Once you find the line with "theorem yield (x0" in the data that follows, repeat it and every line after it exactly, through the line with "exact of_klow 0x013".

Dataset entries:
[Start of Attachment]

-- ==== Sys2Proof/Laws/PerInstr.lean ====
section
/-! SUPPORT. The family `Coding`: for each constructor, the word that the encoder gives a well-formed instruction
decodes to it (R44 to R54). A step of the part has no word. -/

namespace Sys2Proof.Laws.Coding

set_option Elab.async false

/-- Every word the encoder gives a well-formed instruction decodes to that instruction. -/
def Statement (i : Instr) : Prop := i.wf = true → ∀ w, encode i = some w → decode w = .ok i

theorem br (x0 : Scope) (x1 : BitVec 20) (x2 : BitVec 16) : Statement (.br x0 x1 x2) := by
  intro _ w hw
  obtain rfl := Option.some.inj hw
  exact of_ctl 0x001 rfl (by decide) (jump_ok (by decide))

theorem bt (x0 : Scope) (x1 : Src) (x2 : BitVec 20) (x3 : BitVec 16) : Statement (.bt x0 x1 x2 x3) := by
  intro h w hw
  obtain rfl := Option.some.inj hw
  exact of_ctl 0x002 rfl (by decide) (branchT_ok (by decide) h)

theorem bf (x0 : Scope) (x1 : Src) (x2 : BitVec 20) (x3 : BitVec 16) : Statement (.bf x0 x1 x2 x3) := by
  intro h w hw
  obtain rfl := Option.some.inj hw
  exact of_ctl 0x002 rfl (by decide) (branchF_ok (by decide) h)

theorem loop (x0 : Scope) (x1 : Src) (x2 : BitVec 20) (x3 : BitVec 16) : Statement (.loop x0 x1 x2 x3) := by
  intro h w hw
  obtain rfl := Option.some.inj hw
  exact of_ctl 0x003 rfl (by decide) (loopOp_ok (by decide) h)

theorem call (x0 : Scope) (x1 : BitVec 20) : Statement (.call x0 x1) := by
  intro h w hw
  obtain rfl := Option.some.inj hw
  exact of_ctl 0x004 rfl (by decide) (callOp_ok (by decide) h)

theorem callr (x0 : Scope) (x1 : Src) : Statement (.callr x0 x1) := by
  intro h w hw
  obtain rfl := Option.some.inj hw
  exact of_ctl 0x005 rfl (by decide) (condOnly_ok (by decide) h)

theorem ret (x0 : Scope) : Statement (.ret x0) := by
  intro h w hw
  obtain rfl := Option.some.inj hw
  have q := ownOnly_ok (opc := 0x006) (by decide) h
  exact of_ctl 0x006 rfl (by decide) ⟨q.1, by simp only [decodeCtl, cWord] at q ⊢; simp [q.2, bind, Except.bind]⟩

theorem regang : Statement .regang := by
  intro h w hw
  obtain rfl := Option.some.inj hw
  exact of_ctl 0x007 rfl (by decide) (fixed_ok (sc := .slice) (by decide))

theorem lif (x0 : Bool) (x1 : Src) : Statement (.lif x0 x1) := by
  intro h w hw
  obtain rfl := Option.some.inj hw
  exact of_ctl 0x008 rfl (by decide) (lifOp_ok (by decide) h)

theorem lelse : Statement .lelse := by
  intro h w hw
  obtain rfl := Option.some.inj hw
  exact of_ctl 0x009 rfl (by decide) (fixed_ok (sc := .lane) (by decide))

theorem lendif : Statement .lendif := by
  intro h w hw
  obtain rfl := Option.some.inj hw
  exact of_ctl 0x00A rfl (by decide) (fixed_ok (sc := .lane) (by decide))

theorem doneScope (x0 : Scope) : Statement (.doneScope x0) := by
  intro h w hw
  obtain rfl := Option.some.inj hw
  have q := only_ok (opc := 0x00B) (sc := x0) (by decide)
  refine of_ctl 0x00B rfl (by decide) ⟨q.1, ?_⟩
  simp only [Instr.wf] at h
  simp only [decodeCtl, cWord] at q ⊢
  simp [q.2, bind, Except.bind, need, h] at h ⊢

theorem nop (x0 : Scope) : Statement (.nop x0) := by
  intro h w hw
  obtain rfl := Option.some.inj hw
  have q := ownOnly_ok (opc := 0x00C) (by decide) h
  exact of_ctl 0x00C rfl (by decide) ⟨q.1, by simp only [decodeCtl, cWord] at q ⊢; simp [q.2, bind, Except.bind]⟩

theorem yield (x0 : Scope) : Statement (.yield x0) := by
  intro h w hw
  obtain rfl := Option.some.inj hw
  have q := only_ok (opc := 0x00D) (sc := x0) (by decide)
  refine of_ctl 0x00D rfl (by decide) ⟨q.1, ?_⟩
  simp only [Instr.wf] at h
  simp only [decodeCtl, cWord] at q ⊢
  simp [q.2, bind, Except.bind, need, h] at h ⊢

theorem vany (x0 : Out) (x1 : Src) : Statement (.vany x0 x1) := by
  intro h w hw
  obtain rfl := Option.some.inj hw
  exact of_klow 0x010 rfl (by decide) (vote_ok (by decide) h)

theorem vall (x0 : Out) (x1 : Src) : Statement (.vall x0 x1) := by
  intro h w hw
  obtain rfl := Option.some.inj hw
  exact of_klow 0x011 rfl (by decide) (vote_ok (by decide) h)

theorem vfirst (x0 : Out) (x1 : Src) : Statement (.vfirst x0 x1) := by
  intro h w hw
  obtain rfl := Option.some.inj hw
  exact of_klow 0x012 rfl (by decide) (vote_ok (by decide) h)

theorem vcount (x0 : Out) (x1 : Src) : Statement (.vcount x0 x1) := by
  intro h w hw
  obtain rfl := Option.some.inj hw
  exact of_klow 0x013 rfl (by decide) (vote_ok (by decide) h)

theorem vsum (x0 : Out) (x1 : Src) : Statement (.vsum x0 x1) := by
  intro h w hw
  obtain rfl := Option.some.inj hw
  exact of_klow 0x014 rfl (by decide) (vote_ok (by decide) h)

theorem vmax (x0 : Bool) (x1 : Out) (x2 : Src) : Statement (.vmax x0 x1 x2) := by
  intro h w hw
  obtain rfl := Option.some.inj hw
  exact of_klow 0x015 rfl (by decide) (vmaxOp_ok (by decide) h)

theorem add (x0 : Out) (x1 : Nat) (x2 : ITy) (x3 : Bool) (x4 : Src) (x5 : Src) : Statement (.add x0 x1 x2 x3 x4 x5) := by
  intro h w hw
  obtain rfl := Option.some.inj hw
  exact of_int 0x040 rfl (by decide) (intBinSat_ok (by decide) h)

theorem sub (x0 : Out) (x1 : Nat) (x2 : ITy) (x3 : Bool) (x4 : Src) (x5 : Src) : Statement (.sub x0 x1 x2 x3 x4 x5) := by
  intro h w hw
  obtain rfl := Option.some.inj hw
  exact of_int 0x041 rfl (by decide) (intBinSat_ok (by decide) h)

theorem mul (x0 : Out) (x1 : Nat) (x2 : ITy) (x3 : Bool) (x4 : Src) (x5 : Src) : Statement (.mul x0 x1 x2 x3 x4 x5) := by
  intro h w hw
  obtain rfl := Option.some.inj hw
  exact of_int 0x042 rfl (by decide) (intBinSat_ok (by decide) h)

theorem mulhi (x0 : Out) (x1 : Nat) (x2 : ITy) (x3 : Src) (x4 : Src) : Statement (.mulhi x0 x1 x2 x3 x4) := by
  intro h w hw
  obtain rfl := Option.some.inj hw
  exact of_int 0x043 rfl (by decide) (intBin_ok (by decide) h)

theorem mad (x0 : Out) (x1 : Nat) (x2 : ITy) (x3 : Bool) (x4 : Src) (x5 : Src) (x6 : Src) : Statement (.mad x0 x1 x2 x3 x4 x5 x6) := by
  intro h w hw
  obtain rfl := Option.some.inj hw
  exact of_int 0x044 rfl (by decide) (intTerSat_ok (by decide) h)

theorem div (x0 : Out) (x1 : Nat) (x2 : ITy) (x3 : Src) (x4 : Src) : Statement (.div x0 x1 x2 x3 x4) := by
  intro h w hw
  obtain rfl := Option.some.inj hw
  exact of_int 0x045 rfl (by decide) (intBin_ok (by decide) h)

theorem rem (x0 : Out) (x1 : Nat) (x2 : ITy) (x3 : Src) (x4 : Src) : Statement (.rem x0 x1 x2 x3 x4) := by
  intro h w hw
  obtain rfl := Option.some.inj hw
  exact of_int 0x046 rfl (by decide) (intBin_ok (by decide) h)

theorem min (x0 : Out) (x1 : Nat) (x2 : ITy) (x3 : Src) (x4 : Src) : Statement (.min x0 x1 x2 x3 x4) := by
  intro h w hw
  obtain rfl := Option.some.inj hw
  exact of_int 0x047 rfl (by decide) (intBin_ok (by decide) h)

theorem max (x0 : Out) (x1 : Nat) (x2 : ITy) (x3 : Src) (x4 : Src) : Statement (.max x0 x1 x2 x3 x4) := by
  intro h w hw
  obtain rfl := Option.some.inj hw
  exact of_int 0x048 rfl (by decide) (intBin_ok (by decide) h)

theorem abs (x0 : Out) (x1 : Nat) (x2 : ITy) (x3 : Bool) (x4 : Src) : Statement (.abs x0 x1 x2 x3 x4) := by
  intro h w hw
  obtain rfl := Option.some.inj hw
  exact of_int 0x049 rfl (by decide) (intUnSigned_ok (by decide) h)

theorem neg (x0 : Out) (x1 : Nat) (x2 : ITy) (x3 : Bool) (x4 : Src) : Statement (.neg x0 x1 x2 x3 x4) := by
  intro h w hw
  obtain rfl := Option.some.inj hw
  exact of_int 0x04A rfl (by decide) (intUnSat_ok (by decide) h)

theorem and (x0 : Out) (x1 : Nat) (x2 : ITy) (x3 : Src) (x4 : Src) : Statement (.and x0 x1 x2 x3 x4) := by
  intro h w hw
  obtain rfl := Option.some.inj hw
  exact of_int 0x04B rfl (by decide) (intBin_ok (by decide) h)

theorem or (x0 : Out) (x1 : Nat) (x2 : ITy) (x3 : Src) (x4 : Src) : Statement (.or x0 x1 x2 x3 x4) := by
  intro h w hw
  obtain rfl := Option.some.inj hw
  exact of_int 0x04C rfl (by decide) (intBin_ok (by decide) h)

theorem xor (x0 : Out) (x1 : Nat) (x2 : ITy) (x3 : Src) (x4 : Src) : Statement (.xor x0 x1 x2 x3 x4) := by
  intro h w hw
  obtain rfl := Option.some.inj hw
  exact of_int 0x04D rfl (by decide) (intBin_ok (by decide) h)

theorem andn (x0 : Out) (x1 : Nat) (x2 : ITy) (x3 : Src) (x4 : Src) : Statement (.andn x0 x1 x2 x3 x4) := by
  intro h w hw
  obtain rfl := Option.some.inj hw
  exact of_int 0x04E rfl (by decide) (intBin_ok (by decide) h)

theorem not (x0 : Out) (x1 : Nat) (x2 : ITy) (x3 : Src) : Statement (.not x0 x1 x2 x3) := by
  intro h w hw
  obtain rfl := Option.some.inj hw
  exact of_int 0x04F rfl (by decide) (intUn_ok (by decide) h)

theorem shl (x0 : Out) (x1 : Nat) (x2 : ITy) (x3 : Bool) (x4 : Src) (x5 : Src) : Statement (.shl x0 x1 x2 x3 x4 x5) := by
  intro h w hw
  obtain rfl := Option.some.inj hw
  exact of_int 0x050 rfl (by decide) (intShiftSat_ok (by decide) h)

[End of Attachment]

Exercise result:
theorem yield (x0 : Scope) : Statement (.yield x0) := by
  intro h w hw
  obtain rfl := Option.some.inj hw
  have q := only_ok (opc := 0x00D) (sc := x0) (by decide)
  refine of_ctl 0x00D rfl (by decide) ⟨q.1, ?_⟩
  simp only [Instr.wf] at h
  simp only [decodeCtl, cWord] at q ⊢
  simp [q.2, bind, Except.bind, need, h] at h ⊢

theorem vany (x0 : Out) (x1 : Src) : Statement (.vany x0 x1) := by
  intro h w hw
  obtain rfl := Option.some.inj hw
  exact of_klow 0x010 rfl (by decide) (vote_ok (by decide) h)

theorem vall (x0 : Out) (x1 : Src) : Statement (.vall x0 x1) := by
  intro h w hw
  obtain rfl := Option.some.inj hw
  exact of_klow 0x011 rfl (by decide) (vote_ok (by decide) h)

theorem vfirst (x0 : Out) (x1 : Src) : Statement (.vfirst x0 x1) := by
  intro h w hw
  obtain rfl := Option.some.inj hw
  exact of_klow 0x012 rfl (by decide) (vote_ok (by decide) h)

theorem vcount (x0 : Out) (x1 : Src) : Statement (.vcount x0 x1) := by
  intro h w hw
  obtain rfl := Option.some.inj hw
  exact of_klow 0x013 rfl (by decide) (vote_ok (by decide) h)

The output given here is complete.